Changes visible to kernel developers include:

After many years of work by a large number of developers, the big kernel lock has been removed from the kernel.
The dynamic debug mechanism has some new control flags allowing for control over whether the function name, line number, module name, and current thread ID are printed.
The kernel can export raw DMI table data via sysfs, making it available in user space without needing to go through /dev/mem.
Network drivers can now enable hardware support for receive flow steering via the new ndo_rx_flow_steer() method.
The "pstore" filesystem provides access to platform-specific persistent storage which can be used to carry information across reboots.
The EXTRA_CFLAGS and EXTRA_AFLAGS makefile variables have been replaced with ccflags-y, ccflags-m, asflags-y, and asflags-m.
kmem_cache_name(), which returned the name of a slab cache, has been removed from the kernel.
The SLUB memory allocator now has a lockless fast path for allocations, speeding performance considerably. "Sadly this does nothing for the slowpath which is where the main issues with performance in slub are but the best case performance rises significantly."
Kernel threads can be created on a specific NUMA node with the new kthread_create_on_node() function.
The new function delete_from_page_cache() does what its name implies; unlike remove_from_page_cache() (which has now been deleted), it also decrements the page's reference count. It thus more closely mirrors add_to_page_cache().
There is a whole new set of functions which are the preferred way to convert strings to integer values; see this article for details.
The new "hwspinlock" framework allows the implementation of synchronization primitives on systems where different cores are running different operating systems. See Documentation/hwspinlock.txt for more information.
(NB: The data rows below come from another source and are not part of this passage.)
/-- The end of a cycle is a step of the event system. -/
theorem State.settle_step : s.evStep s.settle := by
  unfold State.settle
  dsimp only
  refine (s.levelSet_step 48 0 0 s.backlogged (by omega)).trans ?_
  generalize s.levelSet 48 0 s.backlogged 0 = a
  refine (a.levelSet_step 49 0 0 (a.flOn && a.waterHit 0) (by omega)).trans ?_
  generalize a.levelSet 49 0 (a.flOn && a.waterHit 0) 0 = b
  refine b.evLostFlush_step.trans ?_
  generalize b.evLostFlush = c
  have h : c.evStep { c with evq := [] } := State.evStep.of_regs rfl rfl rfl
  refine h.trans ?_
  exact foldl_ind (fun x => State.evStep { c with evq := [] } x) _ _ (fun x r hx => State.evStep.trans hx (x.postEvent_step r)) _ (State.evStep.refl _)

/-! ## Raising -/

theorem State.evMark_raises (e : Nat) : (s.evMark e).evPending e = true := by
  have h : (s.putBit (DEV_EVST_PEND (e / 8)) (e % 8) true).evPending e = true := by
    rw [State.evPending_putBit]; simp
  have h2 : ((s.putBit (DEV_EVST_PEND (e / 8)) (e % 8) true).inc (DEV_EVCNT_CNT (e / 8) (e % 8))).evPending e = true := by
    rw [State.inc_eq, State.evPending_put_other _ _ _ _ (by simp)]; exact h
  unfold State.evMark
  dsimp only
  split <;> exact h2

/-- A raised event is pending (R476). -/
theorem State.evRaise_raises (e k i : Nat) (h : e < 64) : (s.evRaise e k i).evPending e = true :=
  (State.evPost_step _ e k i).pend e h (s.evMark_raises e)

theorem State.pulse_raises (e i d : Nat) (h : e < 64) : (s.pulse e i d).evPending e = true := s.evRaise_raises _ _ _ h

theorem State.levelOn_raises (e i d : Nat) (h : e < 64) (hl : s.level e i = false) : (s.levelOn e i d).evPending e = true := by
  unfold State.levelOn
  rw [hl]
  exact State.evRaise_raises _ _ _ _ h

/-! ## Levels -/

theorem State.evMark_levels (e : Nat) : (s.evMark e).levels = s.levels := by
  unfold State.evMark
  dsimp only
  split <;> rfl

theorem State.evPost_levels (e k i : Nat) : (s.evPost e k i).levels = s.levels := by
  unfold State.evPost
  split <;> rfl

theorem State.evRaise_levels (e k i : Nat) : (s.evRaise e k i).levels = s.levels :=
  (State.evPost_levels _ e k i).trans (s.evMark_levels e)

theorem State.pulse_levels (e i d : Nat) : (s.pulse e i d).levels = s.levels := s.evRaise_levels _ _ _

/-- After an assertion the instance is active, every other one as before. -/
theorem State.levelOn_level (e i d e' i' : Nat) :
    (s.levelOn e i d).level e' i' = (s.level e' i' || ((e', i') == (e, i))) := by
  unfold State.levelOn
  split
  · next h =>
    by_cases k : (e', i') = (e, i)
    · obtain ⟨rfl, rfl⟩ := Prod.mk.injEq .. ▸ k
      simp [h]
    · simp [k]
  · unfold State.level
    rw [State.evRaise_levels]
    simp only [List.contains_cons]
    rw [Bool.or_comm]

/-- After a clearing the instance is inactive, every other one as before. -/
theorem State.levelOff_level (e i d e' i' : Nat) :
    (s.levelOff e i d).level e' i' = (s.level e' i' && !((e', i') == (e, i))) := by
  unfold State.levelOff
  split
  · unfold State.level
    rw [State.evPost_levels]
    rw [Bool.eq_iff_iff]
    simp only [List.contains_iff_mem, List.mem_filter, Bool.and_eq_true, bne, Bool.not_eq_true', beq_eq_false_iff_ne]
  · next h =>
    by_cases k : (e', i') = (e, i)
    · obtain ⟨rfl, rfl⟩ := Prod.mk.injEq .. ▸ k
      simp [h]
    · simp [k]

theorem State.levelSet_level (e i d : Nat) (b : Bool) (e' i' : Nat) :
    (s.levelSet e i b d).level e' i' = if (e', i') = (e, i) then b else s.level e' i' := by
  unfold State.levelSet
  split
  · next h => rw [State.levelOn_level, h]; split <;> simp [*]
  · next h => rw [State.levelOff_level]; split <;> simp_all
If the usual two-weeks rule holds, the 2.6.39 merge window can be expected to close on March 28. Watch this space next week for a summary of the final changes merged for this development cycle.

Comments (11 posted)

The dynamic debugging interface

By Jonathan Corbet
March 22, 2011

The kernel's "dynamic debugging" interface saw some minor changes for 2.6.39. As it happens, LWN has never written about how dynamic debug works, so this seems like an opportune time to fill in the gap.

It can be nice to instrument kernel code with abundant print statements that illustrate what is going on inside. The problem, of course, is that those statements can generate vast amounts of output which is usually not of interest. These statements can be left commented out most of the time, but that leads to situations where an edit/rebuild/reboot cycle is needed to get the output. In response, many developers have created mechanisms which enable or disable specific print statements at run time. The dynamic debugging interface was added as a way of providing a uniform control interface for debugging output while avoiding cluttering the kernel with various hand-rolled alternatives.
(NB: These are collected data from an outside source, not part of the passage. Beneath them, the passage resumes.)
theorem State.mbDeliver_graver {b0 : State} (s : State) (m : Fin 8) (ws : List Nat) (h0 : b0.graver s) : b0.graver (s.mbDeliver m ws) := by
  unfold State.mbDeliver
  repeat' (first
    | intro _
    | (with_reducible assumption)
    | (with_reducible apply State.graver.ite)
    | (with_reducible apply State.graver.inc)
    | (with_reducible apply State.mbFill_graver)
    | (with_reducible apply State.graver.put)
    | (show _ < 64; omega)
    | (show _ < 8; omega)
    | (show State.graverFld _ = true; first | rfl | (rw [graverFld_iff]; simp <;> omega))
    | split
    | refine State.graver.upd ?_
    | exact fun _ => rfl
    | dsimp only)

theorem State.capture_graver {b0 : State} (s : State) (item : Nat) (idx : Nat) (ws : List Nat) (h0 : b0.graver s) : b0.graver (s.capture item idx ws) := by
  unfold State.capture
  repeat' (first
    | intro _
    | (with_reducible assumption)
    | (with_reducible apply State.graver.ite)
    | (with_reducible apply State.mbDeliver_graver)
    | (with_reducible apply State.graver.foldl)
    | (show _ < 64; omega)
    | (show _ < 8; omega)
    | (show State.graverFld _ = true; first | rfl | (rw [graverFld_iff]; simp <;> omega))
    | split
    | exact fun _ => rfl
    | dsimp only)

theorem State.stopCtx_graver {b0 : State} (s : State) (x : Fin 4) (cause : Nat) (h0 : b0.graver s) : b0.graver (s.stopCtx x cause) := by
  unfold State.stopCtx
  repeat' (first
    | intro _
    | (with_reducible assumption)
    | (with_reducible apply State.graver.ite)
    | (with_reducible apply State.capture_graver)
    | (with_reducible apply State.ctx_graver)
    | (with_reducible apply State.evRaise_graver)
    | (show _ < 64; omega)
    | (show _ < 8; omega)
    | (show State.graverFld _ = true; first | rfl | (rw [graverFld_iff]; simp <;> omega))
    | split
    | exact fun _ => rfl
    | dsimp only)

theorem State.stopAllCtx_graver {b0 : State} (s : State) (cause : Nat) (h0 : b0.graver s) : b0.graver (s.stopAllCtx cause) := by
  unfold State.stopAllCtx
  repeat' (first
    | intro _
    | (with_reducible assumption)
    | (with_reducible apply State.stopCtx_graver)
    | (with_reducible apply State.graver.forFin)
    | (show _ < 64; omega)
    | (show _ < 8; omega)
    | (show State.graverFld _ = true; first | rfl | (rw [graverFld_iff]; simp <;> omega))
    | split
    | exact fun _ => rfl
    | dsimp only)

theorem State.pw_graver {b0 : State} (s : State) (f : PowerSt → PowerSt) (h0 : b0.graver s) : b0.graver (s.pw f) := State.graver.upd h0

theorem State.su_graver {b0 : State} (s : State) (f : SurvSt → SurvSt) (h0 : b0.graver s) : b0.graver (s.su f) := State.graver.upd h0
Dynamic debug operates on print statements written with either of:

    pr_debug(char *format, ...);
    dev_dbg(struct device *dev, char *format, ...);

If the CONFIG_DYNAMIC_DEBUG option is not set, the above functions will be turned into normal printk() statements at the KERN_DEBUG level. If the option is enabled, though, the code sets aside a special descriptor for every call site, noting the module, function, and file names, along with the line number and format string. At system boot, all of these debug statements are turned off, so their output will not appear even if debug-level kernel messages are routed somewhere useful by the syslog daemon.

Turning on dynamic debug causes a new virtual file to appear at /sys/kernel/debug/dynamic_debug/control (modulo any individual preferences for the location of debugfs, naturally). Writing to that file will enable or disable specific debugging functions, as specified by a simple but flexible language.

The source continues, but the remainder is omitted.